* Data supplied *
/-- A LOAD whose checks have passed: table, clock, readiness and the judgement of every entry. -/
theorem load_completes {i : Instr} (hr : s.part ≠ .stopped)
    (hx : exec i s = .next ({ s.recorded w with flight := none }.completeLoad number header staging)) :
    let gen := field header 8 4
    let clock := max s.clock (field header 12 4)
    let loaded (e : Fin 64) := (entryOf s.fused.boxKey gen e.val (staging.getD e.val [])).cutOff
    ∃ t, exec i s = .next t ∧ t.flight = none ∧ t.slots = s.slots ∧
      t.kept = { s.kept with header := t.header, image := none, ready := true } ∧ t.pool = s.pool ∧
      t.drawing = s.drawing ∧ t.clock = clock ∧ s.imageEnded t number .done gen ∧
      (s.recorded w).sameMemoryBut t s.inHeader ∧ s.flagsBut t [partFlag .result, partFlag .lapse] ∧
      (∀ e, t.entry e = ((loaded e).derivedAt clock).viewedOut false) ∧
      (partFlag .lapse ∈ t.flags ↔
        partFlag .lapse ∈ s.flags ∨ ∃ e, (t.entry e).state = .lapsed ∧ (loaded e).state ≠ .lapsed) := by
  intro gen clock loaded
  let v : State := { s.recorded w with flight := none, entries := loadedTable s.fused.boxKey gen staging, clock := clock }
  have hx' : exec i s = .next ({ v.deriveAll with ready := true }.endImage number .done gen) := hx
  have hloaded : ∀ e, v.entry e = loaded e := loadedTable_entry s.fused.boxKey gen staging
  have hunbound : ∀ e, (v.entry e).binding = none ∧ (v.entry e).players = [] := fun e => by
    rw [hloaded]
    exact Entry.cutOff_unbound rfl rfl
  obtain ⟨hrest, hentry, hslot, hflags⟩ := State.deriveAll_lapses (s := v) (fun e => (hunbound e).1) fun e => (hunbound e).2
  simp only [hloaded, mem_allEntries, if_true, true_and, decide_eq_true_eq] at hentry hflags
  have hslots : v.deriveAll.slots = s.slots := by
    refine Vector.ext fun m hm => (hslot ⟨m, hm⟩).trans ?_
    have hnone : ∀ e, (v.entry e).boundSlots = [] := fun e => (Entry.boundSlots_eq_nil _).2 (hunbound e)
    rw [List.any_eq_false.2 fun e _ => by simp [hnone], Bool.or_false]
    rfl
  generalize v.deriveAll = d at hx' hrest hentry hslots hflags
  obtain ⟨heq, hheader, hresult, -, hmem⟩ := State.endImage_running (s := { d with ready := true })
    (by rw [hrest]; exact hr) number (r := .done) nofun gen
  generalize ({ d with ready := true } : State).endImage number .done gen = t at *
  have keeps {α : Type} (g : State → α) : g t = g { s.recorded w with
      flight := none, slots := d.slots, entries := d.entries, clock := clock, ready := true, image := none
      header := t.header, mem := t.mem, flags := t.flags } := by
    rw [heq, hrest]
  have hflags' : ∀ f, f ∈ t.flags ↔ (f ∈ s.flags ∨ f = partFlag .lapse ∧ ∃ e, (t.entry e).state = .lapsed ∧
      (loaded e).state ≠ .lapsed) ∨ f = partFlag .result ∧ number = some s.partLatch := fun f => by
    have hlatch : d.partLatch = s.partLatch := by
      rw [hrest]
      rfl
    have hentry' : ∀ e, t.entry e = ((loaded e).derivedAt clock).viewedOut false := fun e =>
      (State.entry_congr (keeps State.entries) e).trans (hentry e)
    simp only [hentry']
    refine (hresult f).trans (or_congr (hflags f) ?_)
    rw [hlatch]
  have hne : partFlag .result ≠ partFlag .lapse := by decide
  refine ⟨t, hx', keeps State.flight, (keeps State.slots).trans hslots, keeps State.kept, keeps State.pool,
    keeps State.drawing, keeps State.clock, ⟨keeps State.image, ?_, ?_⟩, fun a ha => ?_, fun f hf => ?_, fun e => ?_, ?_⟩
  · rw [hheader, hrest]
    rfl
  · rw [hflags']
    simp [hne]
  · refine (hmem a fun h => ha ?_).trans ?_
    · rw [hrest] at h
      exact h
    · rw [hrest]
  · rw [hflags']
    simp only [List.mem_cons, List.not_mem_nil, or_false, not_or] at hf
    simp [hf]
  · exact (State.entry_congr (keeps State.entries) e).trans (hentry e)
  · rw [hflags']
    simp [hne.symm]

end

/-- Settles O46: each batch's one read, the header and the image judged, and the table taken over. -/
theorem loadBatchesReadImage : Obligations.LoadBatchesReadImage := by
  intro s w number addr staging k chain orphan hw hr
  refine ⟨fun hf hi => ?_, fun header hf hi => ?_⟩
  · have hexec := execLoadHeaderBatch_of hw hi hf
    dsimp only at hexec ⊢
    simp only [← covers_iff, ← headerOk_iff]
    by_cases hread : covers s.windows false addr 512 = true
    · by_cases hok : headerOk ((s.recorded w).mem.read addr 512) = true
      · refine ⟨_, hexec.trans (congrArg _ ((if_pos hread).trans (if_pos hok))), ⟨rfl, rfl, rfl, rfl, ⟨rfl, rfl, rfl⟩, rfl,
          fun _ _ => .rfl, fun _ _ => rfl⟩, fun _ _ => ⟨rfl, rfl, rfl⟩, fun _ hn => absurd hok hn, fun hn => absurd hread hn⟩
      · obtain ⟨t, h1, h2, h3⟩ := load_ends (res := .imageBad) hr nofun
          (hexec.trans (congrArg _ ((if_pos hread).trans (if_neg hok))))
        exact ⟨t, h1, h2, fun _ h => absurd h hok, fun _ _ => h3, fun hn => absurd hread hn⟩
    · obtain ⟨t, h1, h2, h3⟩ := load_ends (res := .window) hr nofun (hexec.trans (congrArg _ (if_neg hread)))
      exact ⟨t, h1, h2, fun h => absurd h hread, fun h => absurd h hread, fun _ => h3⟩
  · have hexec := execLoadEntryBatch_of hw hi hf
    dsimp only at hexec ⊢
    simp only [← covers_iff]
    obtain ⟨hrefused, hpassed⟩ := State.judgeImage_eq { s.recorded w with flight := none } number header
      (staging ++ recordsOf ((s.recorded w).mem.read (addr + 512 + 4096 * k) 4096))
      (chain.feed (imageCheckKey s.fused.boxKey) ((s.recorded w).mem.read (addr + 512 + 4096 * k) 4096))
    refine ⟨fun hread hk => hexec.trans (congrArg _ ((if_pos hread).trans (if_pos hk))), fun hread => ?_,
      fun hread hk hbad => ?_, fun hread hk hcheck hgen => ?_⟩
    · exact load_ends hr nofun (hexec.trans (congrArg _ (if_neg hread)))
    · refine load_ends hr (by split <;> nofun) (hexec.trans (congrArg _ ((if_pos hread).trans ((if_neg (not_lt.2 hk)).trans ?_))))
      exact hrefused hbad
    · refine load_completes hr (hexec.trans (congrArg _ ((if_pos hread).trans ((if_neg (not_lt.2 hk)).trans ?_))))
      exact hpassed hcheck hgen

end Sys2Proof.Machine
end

* Assigned task *
In full and without changes, give the data above once more.

* Solution to this exercise *
/-- A LOAD whose checks have passed: table, clock, readiness and the judgement of every entry. -/
theorem load_completes {i : Instr} (hr : s.part ≠ .stopped)
    (hx : exec i s = .next ({ s.recorded w with flight := none }.completeLoad number header staging)) :
    let gen := field header 8 4
    let clock := max s.clock (field header 12 4)
    let loaded (e : Fin 64) := (entryOf s.fused.boxKey gen e.val (staging.getD e.val [])).cutOff
    ∃ t, exec i s = .next t ∧ t.flight = none ∧ t.slots = s.slots ∧
      t.kept = { s.kept with header := t.header, image := none, ready := true } ∧ t.pool = s.pool ∧
      t.drawing = s.drawing ∧ t.clock = clock ∧ s.imageEnded t number .done gen ∧
      (s.recorded w).sameMemoryBut t s.inHeader ∧ s.flagsBut t [partFlag .result, partFlag .lapse] ∧
      (∀ e, t.entry e = ((loaded e).derivedAt clock).viewedOut false) ∧
      (partFlag .lapse ∈ t.flags ↔
        partFlag .lapse ∈ s.flags ∨ ∃ e, (t.entry e).state = .lapsed ∧ (loaded e).state ≠ .lapsed) := by
  intro gen clock loaded
  let v : State := { s.recorded w with flight := none, entries := loadedTable s.fused.boxKey gen staging, clock := clock }
  have hx' : exec i s = .next ({ v.deriveAll with ready := true }.endImage number .done gen) := hx
  have hloaded : ∀ e, v.entry e = loaded e := loadedTable_entry s.fused.boxKey gen staging
  have hunbound : ∀ e, (v.entry e).binding = none ∧ (v.entry e).players = [] := fun e => by
    rw [hloaded]
    exact Entry.cutOff_unbound rfl rfl
  obtain ⟨hrest, hentry, hslot, hflags⟩ := State.deriveAll_lapses (s := v) (fun e => (hunbound e).1) fun e => (hunbound e).2
  simp only [hloaded, mem_allEntries, if_true, true_and, decide_eq_true_eq] at hentry hflags
  have hslots : v.deriveAll.slots = s.slots := by
    refine Vector.ext fun m hm => (hslot ⟨m, hm⟩).trans ?_
    have hnone : ∀ e, (v.entry e).boundSlots = [] := fun e => (Entry.boundSlots_eq_nil _).2 (hunbound e)
    rw [List.any_eq_false.2 fun e _ => by simp [hnone], Bool.or_false]
    rfl
  generalize v.deriveAll = d at hx' hrest hentry hslots hflags
  obtain ⟨heq, hheader, hresult, -, hmem⟩ := State.endImage_running (s := { d with ready := true })
    (by rw [hrest]; exact hr) number (r := .done) nofun gen
  generalize ({ d with ready := true } : State).endImage number .done gen = t at *
  have keeps {α : Type} (g : State → α) : g t = g { s.recorded w with
      flight := none, slots := d.slots, entries := d.entries, clock := clock, ready := true, image := none
      header := t.header, mem := t.mem, flags := t.flags } := by
    rw [heq, hrest]
  have hflags' : ∀ f, f ∈ t.flags ↔ (f ∈ s.flags ∨ f = partFlag .lapse ∧ ∃ e, (t.entry e).state = .lapsed ∧
      (loaded e).state ≠ .lapsed) ∨ f = partFlag .result ∧ number = some s.partLatch := fun f => by
    have hlatch : d.partLatch = s.partLatch := by
      rw [hrest]
      rfl
    have hentry' : ∀ e, t.entry e = ((loaded e).derivedAt clock).viewedOut false := fun e =>
      (State.entry_congr (keeps State.entries) e).trans (hentry e)
    simp only [hentry']
    refine (hresult f).trans (or_congr (hflags f) ?_)
    rw [hlatch]
  have hne : partFlag .result ≠ partFlag .lapse := by decide
  refine ⟨t, hx', keeps State.flight, (keeps State.slots).trans hslots, keeps State.kept, keeps State.pool,
    keeps State.drawing, keeps State.clock, ⟨keeps State.image, ?_, ?_⟩, fun a ha => ?_, fun f hf => ?_, fun e => ?_, ?_⟩
  · rw [hheader, hrest]
    rfl
  · rw [hflags']
    simp [hne]
  · refine (hmem a fun h => ha ?_).trans ?_
    · rw [hrest] at h
      exact h
    · rw [hrest]
  · rw [hflags']
    simp only [List.mem_cons, List.not_mem_nil, or_false, not_or] at hf
    simp [hf]
  · exact (State.entry_congr (keeps State.entries) e).trans (hentry e)
  · rw [hflags']
    simp [hne.symm]

end

/-- Settles O46: each batch's one read, the header and the image judged, and the table taken over. -/
theorem loadBatchesReadImage : Obligations.LoadBatchesReadImage := by
  intro s w number addr staging k chain orphan hw hr
  refine ⟨fun hf hi => ?_, fun header hf hi => ?_⟩
  · have hexec := execLoadHeaderBatch_of hw hi hf
    dsimp only at hexec ⊢
    simp only [← covers_iff, ← headerOk_iff]
    by_cases hread : covers s.windows false addr 512 = true
    · by_cases hok : headerOk ((s.recorded w).mem.read addr 512) = true
      · refine ⟨_, hexec.trans (congrArg _ ((if_pos hread).trans (if_pos hok))), ⟨rfl, rfl, rfl, rfl, ⟨rfl, rfl, rfl⟩, rfl,
          fun _ _ => .rfl, fun _ _ => rfl⟩, fun _ _ => ⟨rfl, rfl, rfl⟩, fun _ hn => absurd hok hn, fun hn => absurd hread hn⟩
      · obtain ⟨t, h1, h2, h3⟩ := load_ends (res := .imageBad) hr nofun
          (hexec.trans (congrArg _ ((if_pos hread).trans (if_neg hok))))
        exact ⟨t, h1, h2, fun _ h => absurd h hok, fun _ _ => h3, fun hn => absurd hread hn⟩
    · obtain ⟨t, h1, h2, h3⟩ := load_ends (res := .window) hr nofun (hexec.trans (congrArg _ (if_neg hread)))
      exact ⟨t, h1, h2, fun h => absurd h hread, fun h => absurd h hread, fun _ => h3⟩
  · have hexec := execLoadEntryBatch_of hw hi hf
    dsimp only at hexec ⊢
    simp only [← covers_iff]
    obtain ⟨hrefused, hpassed⟩ := State.judgeImage_eq { s.recorded w with flight := none } number header
      (staging ++ recordsOf ((s.recorded w).mem.read (addr + 512 + 4096 * k) 4096))
      (chain.feed (imageCheckKey s.fused.boxKey) ((s.recorded w).mem.read (addr + 512 + 4096 * k) 4096))
    refine ⟨fun hread hk => hexec.trans (congrArg _ ((if_pos hread).trans (if_pos hk))), fun hread => ?_,
      fun hread hk hbad => ?_, fun hread hk hcheck hgen => ?_⟩
    · exact load_ends hr nofun (hexec.trans (congrArg _ (if_neg hread)))
    · refine load_ends hr (by split <;> nofun) (hexec.trans (congrArg _ ((if_pos hread).trans ((if_neg (not_lt.2 hk)).trans ?_))))
      exact hrefused hbad
    · refine load_completes hr (hexec.trans (congrArg _ ((if_pos hread).trans ((if_neg (not_lt.2 hk)).trans ?_))))
      exact hpassed hcheck hgen

end Sys2Proof.Machine
end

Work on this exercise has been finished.